theorem State.takeLine_frame (line : Line) : Frame [.host] s (s.takeLine line) := by
  cases line with
  | request r args => exact s.takeServed_frame _ _
  | _ => exact s.hold_frame _ _

theorem State.queueLine_frame (line : Line) : Frame [.host] s (s.queueLine line) := by
  unfold State.queueLine
  split <;> exact s.withHost_frame _

theorem State.holdLine_frame (line : Line) : Frame [.host] s (s.holdLine line) := by
  unfold State.holdLine
  split
  · exact s.hold_frame _ _
  · exact s.queueLine_frame _

theorem State.offerLine_frame (line : Line) : Frame [.host] s (s.offerLine line) := by
  unfold State.offerLine
  split
  · split
    · exact s.takeLine_frame _
    · exact s.queueLine_frame _
  · exact s.holdLine_frame _
  all_goals exact Frame.refl _ s

theorem State.takeHeldLine_frame : Frame [.host] s s.takeHeldLine := by
  unfold State.takeHeldLine
  split
  · exact s.takeLine_frame _
  · exact Frame.refl _ s

theorem State.replySent_frame : Frame [.host] s s.replySent := by
  unfold State.replySent
  split
  · dsimp only
    split
    · exact (s.withHost_frame _).trans (State.takeLine_frame _ _)
    · exact s.withHost_frame _
  · exact Frame.refl _ s

theorem State.answerProgram_frame (reply : Reply) : Frame [.host] s (s.answerProgram reply) := by
  unfold State.answerProgram
  split
  · exact s.hold_frame _ _
  · exact Frame.refl _ s

/-- The blocks that the supply monitor's changes reach. -/
abbrev monitorBlocks : List Block := [.supply, .feeder .A, .feeder .B, .display, .notices]

theorem State.withFeederA_frame (e : Engine) (sub : e.queue.Sublist s.feederA.queue) :
    Frame [.feeder .A] s (s.withFeederA e) := s.withEngine_frame_queue .A e sub

theorem State.withFeederB_frame (e : Engine) (sub : e.queue.Sublist s.feederB.queue) :
    Frame [.feeder .B] s (s.withFeederB e) := s.withEngine_frame_queue .B e sub

@[simp] theorem Engine.warn_queue (e : Engine) : e.warn.queue = e.queue := by
  unfold Engine.warn
  split
  · rfl
  · split <;> rfl

@[simp] theorem Engine.halt_queue (e : Engine) : e.halt.queue = e.queue := rfl

@[simp] theorem Engine.restart_queue (e : Engine) : e.restart.queue = [] := rfl

/-- Notices that have been cleared call for nothing. -/
theorem State.cleared_sound {s : State} {ns : Notices} : (s.withNotices ns.cleared).noticesSound := by
  have cell (n : Notice) : (ns.cleared.cell n).flag = false ∧ (ns.cleared.cell n).count = 0 := by
    simp [Notices.cell, Notices.cleared, tabulate]
  have attn : ns.cleared.attn = false := rfl
  refine ⟨by simp [cell, attn], fun n => ?_⟩
  rw [State.withNotices_notices, (cell n).2]
  exact Nat.zero_le _

/-- The part's power with its phase as it was. -/
theorem State.withPower_frame_phase {v : Power} (h : v.phase = .running ↔ s.power.phase = .running) :
    Frame [.power] s (s.withPower v) :=
  (s.withPower_frame v).without fun k => by
    simpa only [State.noticesSound, State.withPower_power, State.withPower_notices, h] using k

theorem State.enterWarning_frame : Frame monitorBlocks s s.enterWarning := by
  unfold State.enterWarning
  refine Frame.trans ?dark ((State.notify_frame _ _).mono (by simp))
  refine Frame.trans ?stopped ((State.withDisplay_frame _ _).mono (by simp))
  refine Frame.trans ?warned ((State.withFeederB_frame _ _ (by simp)).mono (by simp))
  exact (s.withSupply_frame _).andThen (State.withFeederA_frame _ _ (by simp)) (by simp)

theorem State.leaveWarning_frame : Frame [.supply, .display] s s.leaveWarning :=
  (s.withSupply_frame _).andThen (State.withDisplay_frame _ _) (by simp)

theorem State.lowSample_frame : Frame monitorBlocks s s.lowSample := by
  unfold State.lowSample
  dsimp only
  split
  · exact s.enterWarning_frame
  · exact (s.withSupply_frame _).mono (by simp)

theorem State.goodSample_frame : Frame [.supply, .display] s s.goodSample := by
  unfold State.goodSample
  dsimp only
  split
  · exact s.leaveWarning_frame
  · exact (s.withSupply_frame _).mono (by simp)

/-! ## Resets and start-up -/

/-- The blocks that a reset may change. -/
abbrev haltBlocks : List Block :=
  [.power, .supply, .calendar, .bookKeys, .books, .deliveries, .computation, .deferral, .feeder .A, .feeder .B, .display, .host,
    .notices]

theorem State.halt_sound {s : State} (h : s.noticesSound) (phase : PowerPhase) : (s.halt phase).noticesSound := by
  unfold State.halt
  dsimp only
  refine State.driveAttn_sound fun n => ?_
  simp only [State.withPower_notices, State.withSupply_notices, State.withHost_notices, State.withDisplay_notices,
    State.withCalendar_notices, State.withStore_notices, (State.discardComputation_frame _).notices (by simp),
    State.withFeederB_notices, State.withFeederA_notices]
  exact h.2 n

/-- The engines halted and the computation discarded, the first parts of a reset. -/
def State.stopped (s : State) : State :=
  ((s.withFeederA s.feederA.halt).withFeederB s.feederB.halt).discardComputation

theorem State.stopped_frame : Frame [.feeder .A, .feeder .B, .bookKeys, .books, .computation, .deferral] s s.stopped :=
  ((s.withFeederA_frame _ (by simp)).andThen (State.withFeederB_frame _ _ (by simp)) (by simp)
    (cs := [.feeder .A, .feeder .B])).andThen (State.discardComputation_frame _) (by simp)

/-- The rest of a reset. -/
theorem State.halt_rest_frame (phase : PowerPhase) :
    Frame [.soundNotices, .power, .supply, .calendar, .deliveries, .display, .host, .notices] s.stopped
      (s.halt phase) := by
  unfold State.halt
  dsimp only
  refine Frame.trans ?powered ((State.driveAttn_frame _).mono (by simp))
  refine Frame.trans ?supplied ((State.withPower_frame _ _).mono (by simp))
  refine Frame.trans ?hosted ((State.withSupply_frame _ _).mono (by simp))
  refine Frame.trans ?shown ((State.withHost_frame _ _).mono (by simp))
  refine Frame.trans ?dated ((State.withDisplay_frame _ _).mono (by simp))
  exact (State.withDeliveries_frame _ _).andThen (State.withCalendar_frame _ _) (by simp)

theorem State.halt_frame (phase : PowerPhase) : Frame haltBlocks s (s.halt phase) := by
  refine Frame.without (b := .soundNotices) ?_ fun h => State.halt_sound h phase
  exact s.stopped_frame.andThen (s.halt_rest_frame phase) (by simp)

/-- The blocks that the beginning of a start-up may change. -/
abbrev startupBlocks : List Block := .service :: .counts :: .reserve :: haltBlocks

/-- The beginning of a start-up after its reset. -/
theorem State.beginStartup_rest_frame (mode : ModeStrap) (rate : Rate) :
    Frame [.soundNotices, .service, .host, .feeder .A, .feeder .B, .reserve, .counts, .notices] (s.halt .starting)
      (s.beginStartup mode rate) := by
  unfold State.beginStartup
  dsimp only
  refine Frame.trans ?late ((State.withNotices_frame _ _).mono (by simp))
  refine Frame.trans ?watch ((State.withCounts_frame _ _ _ _).mono (by simp))
  refine Frame.trans ?engineB ((State.withReserve_frame _ _).mono (by simp))
  refine Frame.trans ?engineA ((State.withFeederB_frame _ _ (by simp)).mono (by simp))
  refine Frame.trans ?hosted ((State.withFeederA_frame _ _ (by simp)).mono (by simp))
  exact (State.withService_frame _ _).andThen (State.withHost_frame _ _) (by simp)

theorem State.beginStartup_frame (mode : ModeStrap) (rate : Rate) : Frame startupBlocks s (s.beginStartup mode rate) := by
  refine Frame.without (b := .soundNotices) ?_ fun _ => State.cleared_sound
  exact (s.halt_frame .starting).andThen (s.beginStartup_rest_frame mode rate) (by simp)

theorem State.judgeCalendar_frame (held : Bool) : Frame [.calendar] s (s.judgeCalendar held) := by
  unfold State.judgeCalendar
  split
  · exact Frame.refl _ s
  · exact s.withCalendar_frame _

theorem State.powerOn_frame (held : Bool) (mode : ModeStrap) (rate : Rate) :
    Frame startupBlocks s (s.powerOn held mode rate) := by
  unfold State.powerOn
  split
  · exact (s.beginStartup_frame mode rate).trans ((State.judgeCalendar_frame _ _).mono (by simp))
  next held => exact (s.withPower_frame_phase (by simp [held])).andThen (State.judgeCalendar_frame _ _) (by simp)
  all_goals exact Frame.refl _ s

theorem State.noticesAtStart_frame : Frame [.notices] s s.noticesAtStart := by
  unfold State.noticesAtStart
  dsimp only
  split
  · exact s.notify_frame _
  · exact (s.notify_frame _).trans (State.notify_frame _ _)

theorem State.dueReset_frame : Frame startupBlocks s s.dueReset := by
  unfold State.dueReset
  split
  · exact Frame.refl _ s
  · exact (s.halt_frame _).mono (by simp)
  · exact s.beginStartup_frame _ _
  all_goals exact (s.halt_frame _).mono (by simp)

theorem State.programWord_frame (w : CharterIx) (value : Word16) :
    Frame [.charter, .calendar] s (s.programWord w value) := by
  unfold State.programWord
  dsimp only
  split
  · exact (s.withCharter_frame _).andThen (State.lengthProgrammed_frame _ _) (by simp)
  · exact (s.withCharter_frame _).mono (by simp)

theorem State.programLock_frame : Frame [.charter, .service, .counts] s s.programLock :=
  ((s.withCharter_frame _).andThen (State.withService_frame _ _) (by simp) (cs := [.charter, .service])).andThen
    (State.withCounts_frame _ _ _ _) (by simp)

theorem State.completeProgram_frame : Frame (.charter :: startupBlocks) s s.completeProgram := by
  unfold State.completeProgram
  split
  · exact (((s.programWord_frame _ _).andThen (State.answerProgram_frame _ _) (by simp) (cs := .charter :: startupBlocks))).trans
      ((State.dueReset_frame _).mono (by simp))
  · exact Frame.refl _ s

theorem State.completeLock_frame : Frame (.charter :: startupBlocks) s s.completeLock := by
  unfold State.completeLock
  split
  · exact (s.programLock_frame.andThen (State.answerProgram_frame _ _) (by simp) (cs := .charter :: startupBlocks)).trans
      ((State.dueReset_frame _).mono (by simp))
  · exact Frame.refl _ s

theorem State.assertReset_frame : Frame haltBlocks s s.assertReset := by
  unfold State.assertReset
  split
  · split
    · exact (s.withPower_frame_phase (by simp_all)).mono (by simp)
    · exact s.halt_frame _
  · exact s.halt_frame _
  · exact Frame.refl _ s
  · exact (s.withPower_frame_phase (by simp_all)).mono (by simp)
  · exact Frame.refl _ s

++++

= What this task involves =
Reproduce only the lines above, starting at the line with "theorem State.powerOn_frame (held" and ending at the line with "(s.withCharter_frame _).mono (by simp)", exactly as written.

= Answer box =
theorem State.powerOn_frame (held : Bool) (mode : ModeStrap) (rate : Rate) :
    Frame startupBlocks s (s.powerOn held mode rate) := by
  unfold State.powerOn
  split
  · exact (s.beginStartup_frame mode rate).trans ((State.judgeCalendar_frame _ _).mono (by simp))
  next held => exact (s.withPower_frame_phase (by simp [held])).andThen (State.judgeCalendar_frame _ _) (by simp)
  all_goals exact Frame.refl _ s

theorem State.noticesAtStart_frame : Frame [.notices] s s.noticesAtStart := by
  unfold State.noticesAtStart
  dsimp only
  split
  · exact s.notify_frame _
  · exact (s.notify_frame _).trans (State.notify_frame _ _)

theorem State.dueReset_frame : Frame startupBlocks s s.dueReset := by
  unfold State.dueReset
  split
  · exact Frame.refl _ s
  · exact (s.halt_frame _).mono (by simp)
  · exact s.beginStartup_frame _ _
  all_goals exact (s.halt_frame _).mono (by simp)

theorem State.programWord_frame (w : CharterIx) (value : Word16) :
    Frame [.charter, .calendar] s (s.programWord w value) := by
  unfold State.programWord
  dsimp only
  split
  · exact (s.withCharter_frame _).andThen (State.lengthProgrammed_frame _ _) (by simp)
  · exact (s.withCharter_frame _).mono (by simp)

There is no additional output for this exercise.